Professor Yuan Mengfeng and other researchers from the Mary Hospital of the University of Hong Kong in China recently published the assessment of ARO HBV (JNJ-3989) + JNJ-6379 + nucleoside (acid) analog triple therapy at the 2020 Asia Pacific Liver Disease Annual Conference (APASL2020) held in Bali, Indonesia The results of an exploratory study in chronic hepatitis B showed that patients with chronic hepatitis B were well tolerated by triple therapy, and the quantitative levels of HBsAg and other virological parameters were significantly reduced. This study is an additional cohort of the AROHBV1001 study.

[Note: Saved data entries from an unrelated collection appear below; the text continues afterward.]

theorem execDerive_legal {s : State} (h : s.keyLen.toNat = 64) : execDerive s = .next (s.setSchedule s.key).succeeded := by
  rw [execDerive, keyOperand_legal s h]
  rfl

theorem execDerive_illegal {s : State} (h : s.keyLen.toNat ≠ 64) : execDerive s = .next (s.failed .invalidKeyLength) := by
  rw [execDerive, keyOperand_illegal s h]
  rfl

end Sys2Proof.Machine

namespace Sys2Proof.Claims
open Sys2Proof.Machine

/-- Settles O38, by the cases of what a command can do; an output that fits MOUT is counted by MSG_OUT_LEN in full. -/
theorem commandsWriteOnlyTheirResults : Obligations.CommandsWriteOnlyTheirResults := by
  intro i s t h
  rcases exec_next h with ⟨e, rfl⟩ | ⟨rfl, -, rfl⟩ | ⟨hy, q, -, -, rfl⟩ | ⟨hm, o, ho, rfl⟩
  · exact ⟨fun _ => rfl, fun _ => rfl, fun _ => ⟨rfl, fun _ _ _ => rfl⟩⟩
  · exact ⟨fun hy => (nomatch hy), fun _ => rfl, fun hm => nomatch hm⟩
  · refine ⟨fun _ => rfl, ?_, fun hm => ?_⟩
    · rintro rfl
      exact nomatch hy
    · rw [writesY_eq_false_of_writesMout hm] at hy
      exact nomatch hy
  · refine ⟨fun hy => ?_, ?_, fun _ => ⟨rfl, fun hcaps j hj => ?_⟩⟩
    · rw [writesY_eq_false_of_writesMout hm] at hy
      exact nomatch hy
    · rintro rfl
      exact nomatch hm
    · have hfits := outputOf_length_le ho
      have hlen : (BitVec.ofNat 32 o.length).toNat = o.length := by
        rw [BitVec.toNat_ofNat]
        omega
      have hbeyond : ¬(0 ≤ j ∧ j < 0 + o.length) := by
        rw [State.succeeded_msgOutLen, State.setMout_msgOutLen, hlen] at hj
        omega
      exact (Memory.read_writeFrom s.mout 0 j o).trans (if_neg hbeyond)

/-- Settles O43, by the kinds of commands: their results and outputs are those of the state with the old STATUS. -/
theorem noCommandReadsStatus : Obligations.NoCommandReadsStatus := by
  intro i s t st h
  change exec i (s.withStatus st) = .next (t.afterStatus st)
  rcases command_kind i with rfl | hy | hm
  · rcases execDerive_next h with ⟨hk, rfl⟩ | ⟨hk, rfl⟩
    · rw [← State.failed_withStatus]
      exact execDerive_illegal hk
    · rw [← State.succeeded_withStatus]
      exact execDerive_legal hk
  · rw [exec_writesY hy] at h ⊢
    rw [resultOf_withStatus]
    rcases finishY_next h with ⟨e, hr, rfl⟩ | ⟨q, hr, rfl⟩
    · rw [hr, finishY_error, State.failed_withStatus]
    · rw [hr, finishY_ok, ← State.succeeded_withStatus]
      rfl
  · rw [exec_writesMout hm] at h ⊢
    rw [outputOf_withStatus]
    rcases finishMessage_next h with ⟨e, hr, rfl⟩ | ⟨o, hr, rfl⟩
    · rw [hr, finishMessage_error, State.failed_withStatus]
    · rw [hr, finishMessage_ok, ← State.succeeded_withStatus]
      rfl

/-- Settles O44, by the kinds of commands: their results and outputs are those of the state with the old Y, and a success that writes Y
overwrites both registers. -/
theorem noCommandReadsY : Obligations.NoCommandReadsY := by
  intro i s t y n h
  change if writesY i = true ∧ t.status.err = false then exec i (s.withY y n) = .next t
    else exec i (s.withY y n) = .next (t.withY y n)
  rcases command_kind i with rfl | hy | hm
  · rw [if_neg (fun hc => nomatch hc.1)]
    rcases execDerive_next h with ⟨hk, rfl⟩ | ⟨hk, rfl⟩
    · exact execDerive_illegal hk
    · exact execDerive_legal hk
  · rw [exec_writesY hy] at h ⊢
    rw [resultOf_withY]
    rcases finishY_next h with ⟨e, hr, rfl⟩ | ⟨q, hr, rfl⟩
    · rw [if_neg (fun hc => nomatch hc.2), hr]
      rfl
    · rw [if_pos ⟨hy, rfl⟩, hr]
      rfl
  · have hkind : ¬(writesY i = true ∧ t.status.err = false) := by simp [writesY_eq_false_of_writesMout hm]
    rw [if_neg hkind]
    rw [exec_writesMout hm] at h ⊢
    rw [outputOf_withY]
    rcases finishMessage_next h with ⟨e, hr, rfl⟩ | ⟨o, hr, rfl⟩
    · rw [hr]
      rfl
    · rw [hr]
      rfl

end Sys2Proof.Claims
end

section
/-! PROOFS. The register map (10_state.md R20, R24 to R34): indices, the STATUS word, and what a write stores and leaves unchanged. -/

namespace Sys2Proof.Machine

/-! ## The register map -/

theorem Reg.ofIndex_index (r : Reg) : Reg.ofIndex r.index = some r := by
  cases r with
  | sk k => revert k; decide
  | ptab j => revert j; decide
  | _ => rfl

/-- Beyond the PTAB entries no index holds a register (10_state.md R34; notes/assumptions/16.md). -/
theorem Reg.ofIndex_beyond {i : Nat} (h : 0x60 ≤ i) : Reg.ofIndex i = none := by
  unfold Reg.ofIndex
  repeat rw [if_neg (by omega)]
  rw [dif_neg (by omega), dif_neg (by omega)]

/-- Up to the last PTAB entry every index but the reserved one holds the register that has this index. -/
theorem Reg.index_ofIndex_below : ∀ i < 0x60, (Reg.ofIndex i).map Reg.index = if i = 0x0F then none else some i := by
  decide

theorem Reg.index_of_ofIndex {i : Nat} {r : Reg} (h : Reg.ofIndex i = some r) : r.index = i := by
  rcases Nat.lt_or_ge i 0x60 with hi | hi
  · have hmap := Reg.index_ofIndex_below i hi
    rw [h, Option.map_some] at hmap
    split at hmap
    · exact nomatch hmap
    · exact Option.some.inj hmap
  · rw [Reg.ofIndex_beyond hi] at h
    exact nomatch h

theorem Reg.ofIndex_eq_none_iff (i : Nat) : Reg.ofIndex i = none ↔ i = 0x0F ∨ 0x60 ≤ i := by
  rcases Nat.lt_or_ge i 0x60 with hi | hi
  · have hmap := Reg.index_ofIndex_below i hi
    rw [← Option.map_eq_none_iff (f := Reg.index), hmap]
    simp [Nat.not_le.mpr hi]
  · simp [Reg.ofIndex_beyond hi, hi]

theorem perform_rd_index {s : State} {r : Reg} {v : Word} (h : s.readReg r = some v) :
    perform (.rd .reg r.index) s = .next (s.setRead v) :=
  readRegister_of (Reg.ofIndex_index r) h

theorem perform_wr_index {s t : State} {r : Reg} {v : Word} (hc : r ≠ .cmd) (h : s.writeReg r v = some t) :
    perform (.wr .reg r.index v) s = .next t :=
  writeRegister_of (Reg.ofIndex_index r) hc h
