-- ==== Sys2Proof/WellFormed.lean ====
section
/-! DEFINITION. What a well-formed instruction is: the signature of every instruction (the tables of
spec/12 to spec/16, read by R324), and the field checks of spec/11_encoding.md R308 to R319 in the order of
the ILLEGAL subcodes of R322. -/

namespace Sys2Proof

/-- W2 classes (R316). -/
inductive W2Class where
  | n | v | d | m | l | s
  deriving DecidableEq, Repr

/-- What a signature says of one slot (R275, R324); `opt` is the optional slot of R336 and R433. -/
inductive SlotUse where
  | no
  | need (c : TokClass)
  | opt (c : TokClass)
  deriving DecidableEq, Repr

/-- What W1 [26:24] may hold (R210, R313). -/
inductive RmRule where
  | zero      -- neither rounds nor saturates: 000
  | sat       -- 000 or 101
  | all       -- 000 to 111, 110 only for destinations of 16 bits or fewer
  | no110     -- every code but 110
  | ordLd | ordSt | ordAtom | ordFence
  deriving DecidableEq, Repr

/-- What W1 [20:18] may hold (R314, R395). -/
inductive CpRule where
  | zero | cache | pref | atom | red
  deriving DecidableEq, Repr

/-- A signature: what the decoder and the header check need to know of one instruction (R324). -/
structure Sig where
  cls  : W2Class
  vcs  : List TokClass
  tok  : Bool
  a    : SlotUse := .no
  b    : SlotUse := .no
  c    : SlotUse := .no
  tys  : List Ty
  rm   : RmRule := .zero
  sc   : Bool := false
  cp   : CpRule := .zero
  lit  : Bool := false    -- the literal is the immediate of the entry (`const`)
  args : Bool := true     -- the W2 operands lie in their listed ranges (subcode 6)
  deriving DecidableEq, Repr

/-- The type code of TY (R312). -/
def Ty.code : Ty → BitVec 5
  | .i8 => 0 | .i16 => 1 | .i32 => 2 | .i64 => 3 | .n8 => 4 | .n16 => 5 | .n32 => 6 | .n64 => 7
  | .b32 => 8 | .b64 => 9 | .f16 => 10 | .bf16 => 11 | .f32 => 12 | .f64 => 13 | .e4m3 => 14
  | .e5m2 => 15 | .e2m1 => 16 | .mx8a => 17 | .mx8b => 18 | .mx4 => 19 | .mxi8 => 20 | .mask => 21

/-- Width in bits of a scalar type (R312); an MX form counts its element. -/
def Ty.width : Ty → Nat
  | .i8 | .n8 | .e4m3 | .e5m2 | .mx8a | .mx8b | .mxi8 => 8
  | .i16 | .n16 | .f16 | .bf16 => 16
  | .i32 | .n32 | .b32 | .f32 | .mask => 32
  | .i64 | .n64 | .b64 | .f64 => 64
  | .e2m1 | .mx4 => 4

/-- i types (signed). -/
def Ty.isI : Ty → Bool
  | .i8 | .i16 | .i32 | .i64 => true
  | _ => false

/-- n types (unsigned). -/
def Ty.isN : Ty → Bool
  | .n8 | .n16 | .n32 | .n64 => true
  | _ => false

/-- b types (bit patterns). -/
def Ty.isB : Ty → Bool
  | .b32 | .b64 => true
  | _ => false

/-- Scalar floating-point formats (R360). -/
def Ty.isFloat : Ty → Bool
  | .f16 | .bf16 | .f32 | .f64 | .e4m3 | .e5m2 | .e2m1 => true
  | _ => false

/-- Block-scaled forms (R363). -/
def Ty.isMx : Ty → Bool
  | .mx8a | .mx8b | .mx4 | .mxi8 => true
  | _ => false

/-- I of R352. -/
def tysI : List Ty := [.i8, .i16, .i32, .i64, .n8, .n16, .n32, .n64]
/-- I and B of R352. -/
def tysIB : List Ty := tysI ++ [.b32, .b64]
/-- The wide types of R352, R354, R358. -/
def tysWide : List Ty := [.i32, .i64, .n32, .n64]
/-- `bfx` and `bfi` (R352). -/
def tysWideB : List Ty := tysWide ++ [.b32, .b64]
/-- F of R373. -/
def tysF : List Ty := [.f64, .f32, .f16, .bf16]
/-- F and the narrow formats (R373). -/
def tysFN : List Ty := tysF ++ [.e4m3, .e5m2, .e2m1]
/-- The packed formats of R386. -/
def tysP : List Ty := [.f16, .bf16]
/-- Codes 0 to 15 (R395). -/
def tysMem : List Ty := tysIB ++ [.f16, .bf16, .f32, .f64, .e4m3, .e5m2]
/-- A formats of the tile array (R430). -/
def tysA : List Ty := [.bf16, .f16, .e4m3, .e5m2, .e2m1, .i8, .mx8a, .mx8b, .mx4, .mxi8]

/-- The B formats that go with an A format (R430). -/
def bFormats : Ty → List Ty
  | .bf16 => [.bf16]
  | .f16 => [.f16]
  | .e4m3 | .e5m2 => [.e4m3, .e5m2]
  | .e2m1 => [.e2m1]
  | .i8 => [.i8]
  | .mx8a | .mx8b => [.mx8a, .mx8b]
  | .mx4 => [.mx4]
  | .mxi8 => [.mxi8]
  | _ => []

/-- TY of `redux` and `scan` by operation (R349). -/
def tysRed : RedOp → List Ty
  | .add | .min | .max => tysWide ++ [.f32, .f64]
  | .and | .or | .xor => tysWideB

/-- TY of `atom` and `red` by AOP (R399). -/
def tysAop (aop : BitVec 3) : List Ty :=
  if aop.toNat ≤ 2 then tysWide
  else if aop.toNat ≤ 5 then tysWideB
  else if aop = 6 then tysWideB ++ [.f32, .f64]
  else [.f32, .f64]

/-- Class of a system register (R458). -/
def SysReg.cls : SysReg → TokClass
  | .exm | .sfmask | .flm => .mask
  | .xinv | .fva | .pmres => .lane
  | _ => .uni

/-- Registers with write access (R458). -/
def SysReg.writable : SysReg → Bool
  | .fst | .lrm => true
  | _ => false

/-- Registers privileged for a read (R458). -/
def SysReg.privRead : SysReg → Bool
  | .flm | .fcause | .fpc | .fva | .pmres => true
  | _ => false

/-- Registers privileged for a write (R458). -/
def SysReg.privWrite : SysReg → Bool
  | .lrm => true
  | _ => false

/-- Class of a register token (R328). -/
def Reg.cls : Reg → TokClass
  | .v _ => .lane
  | .s _ => .uni
  | .k _ => .mask

/-- Class V of a slot: the class of the result (R324). -/
def Form.v (f : Form) : SlotUse := .need f.vc
/-- A slot that is uniform for VC 01 and per-lane otherwise (R328, R346). -/
def Form.lu (f : Form) : SlotUse := .need (if f.vc = .uni then .uni else .lane)

/-- The destination and source combinations of `pcvt` (R388). -/
def pcvtOk : PcvtKind → Ty → Ty → Bool
  | .lo, s, t | .hi, s, t => tysP.contains s && t == .f32
  | .pk, s, t => s == .f32 && tysP.contains t
  | .p8, s, t => tysP.contains s && [Ty.e4m3, .e5m2, .e2m1].contains t
  | .u8, s, t => [Ty.e4m3, .e5m2, .e2m1].contains s && tysP.contains t

/-- TY of `tcvt` by source type (R443); with a source that is not listed, which the W2 check refuses, any of them. -/
def tysTcvt : Ty → List Ty
  | .f32 => [.f32, .bf16, .f16, .e4m3, .e5m2, .e2m1, .mx8a, .mx8b, .mx4, .mxi8]
  | .i32 => [.i32, .i8, .f32, .bf16, .f16]
  | _ => [.f32, .bf16, .f16, .e4m3, .e5m2, .e2m1, .mx8a, .mx8b, .mx4, .mxi8, .i32, .i8]

/-- Element types of `predx` and `pgath` (R84). -/
def tysBadgerElem : List Ty := [.f64, .f32, .bf16, .f16, .i32, .i64, .n32, .n64]
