/-- A line in a cache, least recently used first in its list; `keep` under CP 010 (11 R314). -/
structure CacheLine where
  line : Nat
  keep : Bool := false
  deriving DecidableEq, Repr

/-- Bytes of one block's stores in a merge step (07 R220): what decides which is later, whose they are, (offset, byte) in
order of lane and LSID, the safe-point ordinal before that block and how many bytes its stores have in pool memory (02 R61). -/
structure MergePart where
  rank : Nat × Nat
  gang : Nat
  bytes : List (Nat × Byte)
  sord : BitVec 24 := 0
  total : Nat := 0
  deriving DecidableEq, Repr

/-- A merge step that has not been written to its line (07 R218, R220): the cycle in which its stores entered the merge unit, its
line request (06 R182) and the in-flight stores that it completes. -/
structure MergeStep where
  num : Nat
  line : Nat
  cycle : Nat
  quarter : Nat
  parts : List MergePart := []
  flights : List (Nat × Nat) := []     -- gang, number of the in-flight store
  held : Bool := true                  -- its request holds a miss-status entry, or needs none
  aged : Bool := false
  replays : Nat := 0
  cp : BitVec 3 := 0
  deriving DecidableEq, Repr

/-- A core. Queued teams are those that its distributor holds for it (R134, R136). -/
structure Core where
  cyc : Nat := 0                   -- cycle counter: the clock of everything that is local to the core (00 R7)
  phase : Nat := 0                 -- part of a cycle gone by, in 1/2400 of one (01 R13, R14)
  lrm : W64 := 0
  quarters : List Quarter := []
  slots : List (Option Nat) := []
  sems : Table Sem := []
  tileFree : Nat := 0
  tq : List TqEntry := []
  tqNext : Nat := 1
  tqDone : Nat := 0
  copies : List Copy := []
  bvNext : Table Nat := []         -- next Beaver number, by context
  bvDone : Table Nat := []         -- Beaver timeline, by context
  fenced : Bool := false
  mark : List (Nat × Nat) := []    -- gangs marked for a sample, with the reason counted (R265, R468)
  queue : List Nat := []           -- queued teams, head first
  l1 : List CacheLine := []        -- lines in L1, 1024 at most (R162)
  tlb : List Cached := []          -- L1 TLB (08 R241), least recently used first
  merge : List MergeStep := []     -- the store merge unit, oldest step first (07 R218)
  deriving DecidableEq, Repr

/-! ### Partitions, contexts, queues and launches (01, 04, 05) -/

/-- A partition of a die (01 R10, R13, R18, R22; 05 R153, R154). -/
structure Partition where
  owner : Option Nat := none
  granted : Nat := 0               -- order of grant
  fixed : Bool := false            -- fixed timing
  mhz : Nat := 800
  taking : Option Nat := none      -- context for which it is being pre-empted
  halted : Bool := false
  waits : List Nat := []           -- contexts that are to have it when it is free and power allows, in order
  releasing : Bool := false
  guard : Bool := false            -- issue has stopped after a droop below the guard level (01 R19)
  deriving DecidableEq, Repr

/-- A saved partition image (05 R155): the gangs and teams of the context that were on its cores. -/
structure Image where
  ctx : Nat
  part : Nat
  sems : List (Nat × Table Sem) := []
  copies : List (Nat × List Copy) := []
  gangs : List (Nat × Nat) := []   -- gangs that were resident, with their slots
  spilled : Bool := false
  order : Nat := 0
  deriving DecidableEq, Repr

/-- The QSTATE of a command queue (04 R105). -/
inductive QState where
  | idle | running | halted | stopped | resetting | destroyed
  deriving DecidableEq, Repr

/-- A packet accepted from a ring and not yet complete (04 R112 to R114). -/
structure Accepted where
  num : Nat
  words : List W64
  started : Bool := false
  launches : List Nat := []
  result : Option (W64 × Nat) := none   -- of an admin packet that has ended: result and status, written in order (R117)
  deriving DecidableEq, Repr

/-- A command queue: 0 to 63 for contexts, 64 the admin queue (04 R102 to R107). -/
structure Queue where
  base : W64 := 0
  log2 : Nat := 0
  qcb : W64 := 0
  alt : Option W64 := none
  tail : W64 := 0
  head : W64 := 0
  qtl : W64 := 0
  admitted : W64 := 0
  detail : W64 := 0
  qstate : QState := .idle
  cause : Nat := 0
  rootchg : Bool := false
  svcchg : Bool := false
  gen : W64 := 0
  accepted : List Accepted := []
  next : Nat := 0
  polls : Bool := false                 -- a poll of TAIL is under way (R103)
  waits : Option (W64 × W64) := none    -- a TLWAIT stands at HEAD: selector and value
  waitNo : Nat := 0                     -- number of that packet
  halfSlot : Option Nat := none         -- time at which one admission slot held a valid AT without the other (R120)
  bare : Bool := false                  -- a packet whose LEN is 0 has been admitted at ADMITTED (R120)
  deriving DecidableEq, Repr

/-- A trace session (09 R263 to R268). -/
structure Trace where
  ring : W64 := 0
  size : Nat := 0
  area : W64 := 0
  period : Nat := 0
  evmask : W64 := 0
  breaks : List (W64 × Nat) := []
  closing : Option Nat := none     -- cause of a close under way (R268)
  num : Nat := 0                   -- number of the session
  deriving DecidableEq, Repr

/-- A context (04 R101, R104, R116). -/
structure Ctx where
  used : Bool := false
  prio : Nat := 0
  fixed : Bool := false
  rr : Bool := false
  checked : Bool := false
  automig : Bool := false
  vector : Nat := 0
  table : W64 := 0
  root : Nat := 0
  standby : Nat := 0
  halt : Bool := false
  frozen : Bool := false
  beat : Nat := 0
  reports : List Nat := []
  census : List CensusPart := []
  trace : Option Trace := none
  badger : Table Nat := []         -- Badger timelines by stack (03 R83)
  badgerNext : Table Nat := []
  want : List Nat := []            -- partitions by package, 16 bits each (R116)
  pkgOnly : Bool := false          -- created in reduced service: package-scoped for its lifetime (01 R28)
  deriving DecidableEq, Repr

/-- The exit message of a team, not yet counted (02 R61, 05 R145): the team as it was, its last ordinal, and whether a successor has taken its
unit. -/
structure Exit where
  team : Team
  sord : Nat
  passed : Bool := false
  deriving DecidableEq, Repr

/-- A launch in progress (05 R127 to R147). -/
structure Launch where
  ctx : Nat := 0
  queue : Nat := 0
  packet : Nat := 0
  tag : W32 := 0
  lr : List Byte := []
  graph : Option Nat := none
  units : Table Int := []          -- spawn-tree counter by part: dies 0 to 3, package 4 (R146)
  parts : List (Nat × Bool) := []
  retired : Nat := 0
  replayed : Nat := 0
  losses : Nat := 0
  steals : Nat := 0
  startAt : Nat := 0
  unsplit : List (List Nat) := []   -- team index lists that wait for a partition of the context
  svc : BitVec 8 := 0               -- service level at the start (01 R31)
  lrAddr : W64 := 0                 -- address of its launch record (09 R267)
  order : List Nat := []            -- for a graph: its launches in packet order (05 R152)
  sent : List (Nat × Nat) := []     -- teams sent to other packages: package, team index (02 R61)
  taken : List Nat := []            -- level-0 indices that this package has accepted (02 R58)
  exits : List Exit := []           -- exit messages on their way to a die distributor (02 R61)
  lossAt : Nat := 0                 -- loss entries written so far (02 R62)
  lossy : Bool := false             -- work was lost and not replayed
  status : Nat := 0
  sub : Nat := 0
  deriving DecidableEq, Repr

/-! ### Home agents and links (01, 02, 03) -/

/-- A Badger operation that has arrived at its lead home (03 R83, R87): its number on that Badger's timeline of its context,
and what its completion record will say. -/
structure BadgerRun where
  stack : Nat
  num : Nat
  op : BadgerOp
  result : W64 := 0
  flags : BitVec 8 := 0
  oor : Nat := 0
  status : EndStatus := .done
  deriving DecidableEq, Repr

/-- State of a line in the directory (03 R73). -/
inductive DirState where
  | i | s | e | m | o
  deriving DecidableEq, Repr

/-- A transaction open on a line (03 R76): the request (0 `RDS`, 1 `RDX`, 2 `UPG`), the die that made it and the dies whose probes
have not been answered. -/
structure OpenReq where
  kind : Nat
  die : Nat
  left : List Nat
  deriving DecidableEq, Repr

/-- The caches of a C-die: its die cache (01 R10, 64 MiB), its snoop filter (03 R73, R74), its last-level TLB and its walk cache (08 R241),
least recently used first, and the requests that it has outstanding, with what it will ask for next (03 R69). -/
structure DieSt where
  cache : List CacheLine := []
  tlb : List Cached := []
  walks : List Cached := []
  snoop : List Nat := []
  asked : List Nat := []
  wants : List (Nat × Nat) := []       -- line and kind of request
  deriving DecidableEq, Repr

/-- A page move in progress (03 R78). -/
structure Move where
  page : Nat
  stack : Nat
  frame : Nat
  retire : Bool := false
  copied : Bool := false
  deriving DecidableEq, Repr

/-- The link layer of one link (02 R39 to R41, R50). -/
structure LinkSt where
  next : BitVec 12 := 0
  expect : BitVec 12 := 0
  retry : List Flit := []
  replays : Nat := 0
  failed : Nat := 0
  retrains : BitVec 8 := 0
  up : Bool := false
  down : Bool := false
  width : Nat := 0
  cabling : Bool := false
  swport : Nat := 0
  fenced : Bool := false
  nakSent : Bool := false
  ackAt : Nat := 0                 -- time of the last acknowledgement, or of the flit that opened the buffer
  training : Bool := false
  trained : Bool := false          -- has been up since reset
  credits : List Nat := []         -- flits that the peer has room for, by virtual channel; a channel not listed has the initial number (R43)
  waiting : List (BitVec 3) := []  -- messages that wait for credit or for room in the retry buffer, by virtual channel
  deriving DecidableEq, Repr

/-- Bring-up stage of the package (01 R26, R30). -/
inductive Bring where
  | off | boot | reduced | full | degraded | failed
  deriving DecidableEq, Repr

/-- State of the rack domain (02 R51). -/
inductive DomState where
  | forming | standalone | member
  deriving DecidableEq, Repr

/-- Events that leave the package: management log, context event log, interrupts, flits, replies. -/
inductive OutEvent where
  | mgmt (what : String) (arg : Nat)
  | ctxEvent (ctx : Nat) (what : String)
  | msix (vector : Nat)
  | flit (l : Link) (f : Flit)
  | nak (l : Link) (expected : BitVec 12)
  | hello (die port : Nat) (h : Hello)
  | reply (what : String) (bytes : List Byte)
  | source (n : Nat)                               -- an interrupt source of the service cores' controller (04 R100)
  | control (pkg : Nat) (what : String) (words : List W64)
  deriving DecidableEq, Repr

/-- Service, rack and link state of the package. -/
structure Pkg where
  bring : Bring := .off
  failedUnits : List FailUnit := []
  service : BitVec 8 := 0x11
  admitting : Bool := true
  tray : Nat := 0
  slot : Nat := 0
  domain : W64 := 0
  present : W64 := 0
  members : W64 := 0
  lost : W64 := 0
  epoch : W32 := 0
  dstate : DomState := .forming
  heard : W64 := 0
  heardAt : Table Nat := []         -- time of the last hello of each sending port at each port (02 R52)
  ended : W64 := 0                  -- packages that have ended their training (02 R53)
  units : Table Nat := []           -- what other packages have reported in service: bit k stack k, bit 8 + d C-die d
  excludedPkgs : W64 := 0
  links : Table LinkSt := []
  pcieRate : Nat := 0
  pcieWidth : Nat := 0
  powerLimit : Nat := 2400
  samples : List Nat := []          -- power samples of the last 1 ms, newest first (01 R21)
  throttled : BitVec 4 := 0
  stretched : List Nat := []
  deriving DecidableEq, Repr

Twelve patients with chronic hepatitis B received JNJ-3989 (200 mg subcutaneously, 3 doses on day 1, 29, and 57 respectively) + oral JNJ-6379 (250 mg QD) for 12 weeks and continued nucleoside ( Acid) analog treatment. Quantitative detection of HBsAg, HBeAg, HBV DNA, HBV RNA, and HBV core-associated antigen (HBcrAg) on a regular basis. The study cohort is planned to be followed up for 1 year.
The results showed that all 12 patients were Asian (median age 46 years, 8 males, including 4 HBeAg-positive and 8 HBeAg-negative patients, 7 of whom were treated with nucleoside (acid) analogs ), They all received JNJ-3989 and JNJ-6379 according to the plan, followed up for 17 to 64 days.
No deaths, discontinuation of treatment, severe / serious adverse events, or clinically significant vital signs / laboratory abnormalities were observed in the study, and 2 adverse events were reported (mild respiratory infections, irrespective of treatment).
Changes in virological parameters during treatment are shown in the figure. On days 85 and 113, HBsAg levels decreased by 1.4 ± 0.12 log IU / mL (12 patients) and 1.8 ± 0.11 log IU / mL (7 patients); all 6 patients with HBV DNA levels greater than 1000 IU / mL on day 1 All patients (3.7 to 7.7 log IU / mL) experienced rapid decline in HBV DNA.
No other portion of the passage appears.